華新國民中學的大講堂坐滿學子,人數太多,實木的笨重長桌撤下,只留下緊挨著擺的一排排長凳。

哪個年代的學生都一個樣,青壯血盛的年紀,被壓在屋裏讀書,一身筋骨施展不開的憋屈,全洩在自個兒座位這一小方天地。

嘰嘰喳喳聊最新的電影,縣裏的燒肉鋪子,催人還昨天借出的一塊錢法幣,預約傳抄還沒動筆的作業。不知哪個講的上頭,嗓門越來越大,聊著聊著就變成吵,吵著吵著就動起手,不一會兒幾個學生湊在一起鬧打上,紅木的板凳失了重心,一頭高高翹起,將那邊坐的學生摔個狗啃泥。

“哎喲!”

平白吃虧的學生自然不幹,擼起袖子加入戰場。鬧的大了,講堂像密集養殖的牲畜場——一片雞飛狗跳。

今兒個不是他們的主場,來旁聽的教師樂的袖手旁觀。

陪劉瑉之進來的蘇學章喊了幾聲肅靜,沒人聽,抓起講臺的戒尺狠拍幾下。
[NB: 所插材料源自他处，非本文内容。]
theorem test_meets_PushedImagesAndAttestation_5 : ∃ (s : State) (p : ImgPlain) (img : List Byte) (res : Nat), (s.pushedImage = img) ∧ (s.imageCheck img p = res) ∧ (s.img.sectors = []) :=
  ⟨Tests.up, {}, _, _, by exact ⟨rfl, rfl, rfl⟩⟩

theorem test_meets_PushedImagesAndAttestation_6 : ∃ (s : State) (i : Nat) (rest : List Nat) (back : List Byte), (s.img.sectors = i :: rest) :=
  ⟨{ Tests.up with img := { Tests.up.img with cmd := some 3, sectors := [0, 1] } }, 0, [1], [], by decide +kernel⟩

theorem test_meets_PushedImagesAndAttestation_7 : ∃ (s : State) (back : List Byte), (s.img.sectors = []) :=
  ⟨Tests.up, [], by decide +kernel⟩

theorem test_meets_PushedImagesAndAttestation_9 : ∃ (n : Nat), (0 < n) :=
  ⟨3, by decide +kernel⟩

theorem test_meets_PushedImagesAndAttestation_10 : ∃ (s : State) (res : Nat), (res < 256) :=
  ⟨Tests.up, 7, by decide +kernel⟩

theorem test_meets_PushedImagesAndAttestation_12 : ∃ (s : State) (f1 f2 : Bool) (sq lf : Nat), (s.img.att.secret.isSome = true) ∧ (s.img.att.limit ≤ s.img.att.next) ∧ (s.img.att.cause < 4) ∧ (leafOf s.img.att.leafA = some (sq, lf)) ∧ (leafOf s.img.att.leafB = none) ∧ (lf < 33554432) :=
  ⟨{ Tests.up with img := { Tests.up.img with att := { secret := some [] } } }, true, false, 0, 0, by decide +kernel⟩

theorem test_meets_PushedImagesAndAttestation_13 : ∃ (q l : Nat), (q < 2 ^ 32) ∧ (l < 2 ^ 32) :=
  ⟨5, 6, by decide +kernel⟩

theorem test_meets_PushedImagesAndAttestation_14 : ∃ (s : State) (f1 f2 : Bool), (s.img.att.secret = none ∨ s.img.att.next < s.img.att.limit ∨ 4 ≤ s.img.att.cause) :=
  ⟨Tests.up, true, false, by decide +kernel⟩

theorem test_meets_PushedImagesAndAttestation_15 : ∃ (s : State) (sec treeId : List Byte), (s.ready = true) ∧ (s.img.att.secret = some sec) ∧ (s.img.att.cause = 1) :=
  ⟨{ Tests.up with img := { Tests.up.img with att := { secret := some [] } } }, [], [], by decide +kernel⟩

theorem test_meets_PushedImagesAndAttestation_16 : ∃ (s : State) (treeId : List Byte), (s.ready = false ∨ s.img.att.secret = none ∨ s.img.att.cause ≠ 1) :=
  ⟨State.reset, [], by decide +kernel⟩

theorem test_meets_PushedImagesAndAttestation_18 : ∃ (s u : State) (rq : Requester) (v : Word), (s.hiWrite rq R.IMG_ATT_REQ 0xFFFFFFFF 0xFFFFFFFF v = u) :=
  ⟨Tests.up, _, .host, 0, by rfl⟩

theorem test_meets_PushedImagesAndAttestation_19 : ∃ (s : State) (a : Nat) (body : List Byte), (s.img.att.req = some a) ∧ (s.img.att.avail = true) ∧ (s.img.att.next < s.img.att.limit) ∧ (s.mem.badIn a 32 = []) ∧ (s.reportBody (s.hbm a 32) = body) :=
  ⟨{ Tests.up with img := { Tests.up.img with att := { secret := some [], avail := true, limit := 256, cause := 0, req := some 64 } } }, 64, _, by exact ⟨by decide +kernel, by decide +kernel, by decide +kernel, by decide +kernel, rfl⟩⟩

theorem test_meets_PushedImagesAndAttestation_20 : ∃ (s : State), (s.img.att.req = none ∨ s.img.att.avail = false ∨ s.img.att.limit ≤ s.img.att.next) :=
  ⟨Tests.up, by decide +kernel⟩

/-! ### InputsAndHousekeeping -/

theorem test_meets_InputsAndHousekeeping_1 : ∃ (s : State) (b : Bool), (s.pwr.good s.pwr.activeB = true) ∧ (s.pwr.activeB ≠ b) :=
  ⟨{ Tests.up with pwr := { Tests.up.pwr with aGood := true } }, true, by decide +kernel⟩

theorem test_meets_InputsAndHousekeeping_2 : ∃ (s : State) (b : Bool), (s.pwr.activeB = b) ∧ (s.housed = true) :=
  ⟨{ Tests.up with pwr := { Tests.up.pwr with rails := true, activeB := false, holdup := true } }, false, by decide +kernel⟩

theorem test_meets_InputsAndHousekeeping_3 : ∃ (s : State) (b : Bool), (s.pwr.activeB = !b) ∧ (s.pwr.good (!b) = false) ∧ (s.housed = true) :=
  ⟨{ Tests.up with pwr := { Tests.up.pwr with rails := true, aGood := false, bGood := false, activeB := false } }, true, by decide +kernel⟩

theorem test_meets_InputsAndHousekeeping_4 : ∃ (s : State) (b : Bool), (s.pwr.good b = true) ∧ (s.pwr.activeB = b) ∧ (s.pwr.good (!b) = true) ∧ (s.housed = true) :=
  ⟨{ Tests.up with pwr := { Tests.up.pwr with rails := true, aGood := true, bGood := true, activeB := false } }, false, by decide +kernel⟩

theorem test_meets_InputsAndHousekeeping_5 : ∃ (s : State) (b : Bool), (s.pwr.good b = false) :=
  ⟨{ Tests.up with pwr := { Tests.up.pwr with bGood := false } }, true, by decide +kernel⟩

theorem test_meets_InputsAndHousekeeping_6 : ∃ (s : State), (s.pwr.aGood = false) ∧ (s.pwr.bGood = false) ∧ (s.pwr.holdup = false) ∧ (s.housed = true) :=
  ⟨{ Tests.up with pwr := { Tests.up.pwr with rails := true, aGood := false, bGood := false } }, by decide +kernel⟩

theorem test_meets_InputsAndHousekeeping_7 : ∃ (s : State), (s.pwr.aGood = true ∨ s.pwr.bGood = true ∨ s.pwr.holdup = true ∨ s.housed = false) :=
  ⟨{ Tests.up with pwr := { Tests.up.pwr with aGood := true } }, by decide +kernel⟩

theorem test_meets_InputsAndHousekeeping_9 : ∃ (s : State) (l : Bool) (k a : Nat), ((s.arr.phys.map (·.1)).Nodup) :=
  ⟨Tests.drift, false, 0, 0, by decide +kernel⟩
這戒尺的聲音驚、脆、響,像拍在皮肉上,對學生很有幾分殺傷力。

學生退潮似的各回各位,在凳子上坐好。

當然,還是有小動作,但動靜輕的可以叫校長假裝看不見了。

因尊師重道,教師坐第一排。

劉瑉之打眼看去,一溜的長袍馬褂,間或幾個穿西裝的,女教師只有兩位,都很眼生。

他收回目光。

蘇學章清清嗓子。

“先生們,同學們,很榮幸今天請到了在漳縣軍工部任職的劉瑉之劉先生,劉先生畢業於法國綜合理工學院的機械工程專業,現在為我們講授力學工程課,大家鼓掌歡迎。”

掌聲還算熱烈。

其實蘇學章請過不少官員來講課,學生們早見怪不怪。而教師對陌生的課程總有些許排斥,怕自己和學生一起從頭學,若不如學生懂,會露教書育人的怯。

他們肯給這個面子,多是被洋學校的名號唬住了。

畢竟這個年代,外國的東西總比國內的好。

“劉先生。”

一個公鴨嗓的男學生坐著提問,他正值變聲期,聲音很有攻擊性。

“您從國外回來,如今做什麽官?”

蘇學章瞪他,白胖的面頰都鼓了起來。

“你是哪個年級的?這麽沒規矩,和先生說話要先請示,然後站起來說,這麽基本的道理都不懂麽?”

男學生懶洋洋站起來。

“提問,劉先生如今做什麽官”

臺下睽睽之目,或好整以暇,或面帶挑釁,顯然,不是只有一個人關註這個問題。

蘇學章聲音冷下來。

“你們是來學知識的,不是來攀高枝的,坐下聽課。”

男學生撇嘴,不情願地坐下。

蘇學章歉意地朝他拱拱手,讓出講臺的中心位置:“劉先生,請。”

劉瑉之鞠躬回禮,信步上前。

“今天能站在這裏,和各位學生共同探討交流,我感到非常高興。”

他的聲音不疾不徐,清朗有力,和平時說話的溫和模樣有些不同,似在刻意宣張一種威嚴感。

忽的,他拐了個彎。

“要知道,在我小時候,漳縣只有私塾可讀。”

“提問。”

學生舉手。

“漳縣國民中學1915年就成立了,私塾也已廢除多年。劉先生,您沒有那麽老吧?”

“不錯。”

劉瑉之朝她笑笑,示意她坐下。

“北洋時期確立了新式學制,漳縣也與時俱進,宣布廢除私塾,開設新中學。”

“但北洋時期窮兵黷武,無力支持教育長期發展。雖定下了課程校令,但畢業後的文官考試內容模糊,地方學校一頭霧水,還是參照舊時科舉的題目授課。”

“雖叫新學校,實則是老私塾換了新殼子。”

他這話雖有捧新踩舊之嫌,但還算有理有據,幾位在私塾教過課的老先生聽得搖頭晃腦。

學生提問:“劉先生,後來呢?”

“後來——”

劉瑉之拖長了調子,幾個本低著頭的學生擡頭看他。

“民國一十六年,國民□□u大學部改為教育部,又頒布了《中學法》和《中學規程》,還明確規定省稅的30%用於教育。”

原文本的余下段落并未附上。